Услышав своё имя, из-за спины мужа робко выглянула прятавшаяся, беременная уже шестым ребёнком, Нюрка и быстро закивала головой, дескать, помнит.
— Вот! — наставительно подняла указательный палец Лукерья, — Каждый из нас добро помнит, у каждого есть, за что лекарку благодарить. А вы что удумали? Тьфу! Ей лошадь нужна, как транспорт. Вы бы лучше конюха справного лекарке нашли, а не кобылу отобрали. Оно ведь не санях, да на возке сподручнее, быстрее. Сами то тоже, того… Ноги бить не стали, на милицейской телеге приехали!
— Так по закону же! — не выдержав возразил Аким.
— Ах по закону! — вскинулась Лукерья, — Товстыженко! Ты у нас власть, стало быть оформляй лекарку, как фершальский пункт!
— Да не могу я! Нету у меня такого права! — начал оправдываться милиционер.
А у кого есть? У секретаря райкома есть? Аль ещё у кого? Значит так, мы сейчас в райком и пойдём, но, до их решения, чтобы ни одного куриного яйца со двора не пропало! Про лошадь и прочее — я вообще молчу. Пошли бабоньки! А вы, комбедовцы, тоже айда, нечего тут делать.
— Да я тебе…!!!Я тебя!!!! — взревел Аким.
— И что ты мне сделаешь?

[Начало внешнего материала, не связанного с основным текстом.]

-- ==== Sys2Proof/Machine/Dispatch.lean ====
section
/-! DEFINITION. The dispatcher: one arm per instruction, each one call of its meaning. -/

namespace Sys2Proof.Machine
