/-- R326, R89 to R91: a write to a launch port places its record or is refused, and is dropped and counted where the block
is a secure partition's (R343); a record read in its turn becomes ELIGIBLE with a grid number that no grid alive has (R87)
once every AFTER reference is met, waits while some record referred to is not final, or is refused with the reason of the
first check it fails. How long a record stays tracked is the model's choice (notes/assumptions/97). -/
def Obligations.LaunchEvents : Prop :=
  (∀ s port p value, port < 64 → s.queueOwner port = some p →
    (s.barred (0x100000 + 8 * port) = true → exec (.launchPortWrite port 8 value) s = .next s.countAttempt) ∧
    (s.barred (0x100000 + 8 * port) = false →
    let refused := fun (r : Nat) => ∃ u, exec (.launchPortWrite port 8 value) s = .next u ∧ u.groups = s.groups ∧
      u.launches = s.launches ∧ (u.lqueue port).errAddr = value ∧ (u.lqueue port).errValid = true ∧
      (u.lqueue port).errReason = r ∧ (u.lqueue port).errCount = min ((s.lqueue port).errCount + 1) 0x7FFF ∧
      u.msix = port :: s.msix
    (value.toNat % 128 ≠ 0 → refused 9) ∧
    ∀ bs, value.toNat % 128 = 0 → s.deviceRead p value.toNat 128 = .ok bs →
      (256 ≤ (s.lqueue port).records.length → refused 8) ∧
      ((s.lqueue port).records.length < 256 → ∃ u rid, exec (.launchPortWrite port 8 value) s = .next u ∧
        u.groups = s.groups ∧ RecordPlaced s u p port value 0 none 0 rid))) ∧
  ∀ s q rid r, ((s.lqueue q).records.find? fun k => (s.launch? k).any (·.status == 0)) = some rid →
    s.launch? rid = some r →
    let becomes := fun (st : Nat) (p : State → Launch → Prop) => ∃ u r', exec (.recordResolution q) s = .next u ∧
      u.groups = s.groups ∧ u.launch? rid = some r' ∧ r'.status = st ∧ p u r'
    let refused := fun (e : Nat) => becomes 6 fun u r' => r'.reason = e ∧ r.queue ∈ u.msix
    (∀ e, s.deviceRead r.part r.addr.toNat 128 = .error e → refused 9) ∧
    ∀ bs, s.deviceRead r.part r.addr.toNat 128 = .ok bs →
      let x := r.fill bs
      let hdr := s.readHdr r.part (BitVec.ofNat 64 (fieldNat bs 0 8))
      (∀ e, s.checkRecord x hdr = .error e → refused e) ∧
      ∀ h, s.checkRecord x hdr = .ok h →
        let y := { x with hdr := some h, relaunch := x.relaunch || h.relaunch }
        let m := (s.setLaunch rid fun _ => y).putStatus rid 1
        ((∀ a ∈ x.after, a ≠ 0 → AfterMet m y a) → becomes 2 fun u r' =>
          r' = { y with status := 2, grid := r'.grid } ∧ (s.launches.length < 65535 →
            1 ≤ r'.grid ∧ r'.grid ≤ 65535 ∧ ∀ k z, k ≠ rid → u.launch? k = some z → 2 ≤ z.status → z.status ≤ 4 →
              z.grid ≠ r'.grid)) ∧
        ((∀ a ∈ x.after, a ≠ 0 → AfterMet m y a ∨ AfterWaits m y a) → (∃ a ∈ x.after, a ≠ 0 ∧ AfterWaits m y a) →
          m.settleAll = m → becomes 1 fun _ r' => r' = { y with status := 1 }) ∧
        ((∃ a ∈ x.after, a ≠ 0 ∧ AfterLost m y a) → refused 6) ∧
        ((∀ a ∈ x.after, a ≠ 0 → ¬ AfterLost m y a) → (∃ a ∈ x.after, a ≠ 0 ∧ AfterNever m y a) → refused 7)

namespace Sys2Proof.Machine

/-- The tables' next numbers are new. -/
def Numbered (s : State) : Prop :=
  (∀ k, s.block? k ≠ none → k < mapFresh s.blocks) ∧ ∀ k, s.group? k ≠ none → k < mapFresh s.groups

/-- A group as it is placed for a kernel: every thread at the entry, s0 and s1 the arguments' address (R87). -/
def PlacedGroup (g : Group) (h : KHdr) (args : DWord) (len : Nat) : Prop :=
  g.width = h.width ∧ g.enc = coreEnc g.core ∧ g.vregs = h.vregs g.enc ∧ g.s = (launchRegs args len).1 ∧
  g.a = (launchRegs args len).2 ∧ g.threads = (List.range h.width).map fun _ => newThread (h.entryAt g.enc)

end Sys2Proof.Machine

Раскулачишь? Поздно, я уже в колхоз записанная.
— Акимушка, не лез бы ты к Лукерье, она партейная. — горячим шёпотом зашептала Нюрка мужу в ухо.
— Да погодь ты! — отмахнулся Аким, — Найдётся и на партейную управа, нешто мы…
Он не успел договорить, как из стайки пришедших на выручке лекарке женщин, выплыла ещё одна и заговорила медовым голосом:
— Акимушка! Ты весь изъятый самогон в милицию сдал? Все двадцать ведер? Или в одну харю трескаешь?
Аким побагровел, а Товстыженко очень пристально посмотрел на сельского активиста. Ни о какой самогонке в милиции не слышали, никто её не сдавал. А женщина продолжала:
— Жене, небось рассказал, за что тебе ссыльная нос расквасила? Как ты её ссильничать хотел, да она увернулась.
На сей раз Нюрка грозно сдвинула брови, а Аким попытался оправдаться:
— Ты, это… Марфа! Заткнись!
— Ой, бабоньки, что дееться! Акимка ты мне ишшо и рот затыкать будешь? А коровенка, Дунькина, к тебе случайно во двор забрела, да так и живёт уже месяц? Или колхоз уже и в твоем подворье?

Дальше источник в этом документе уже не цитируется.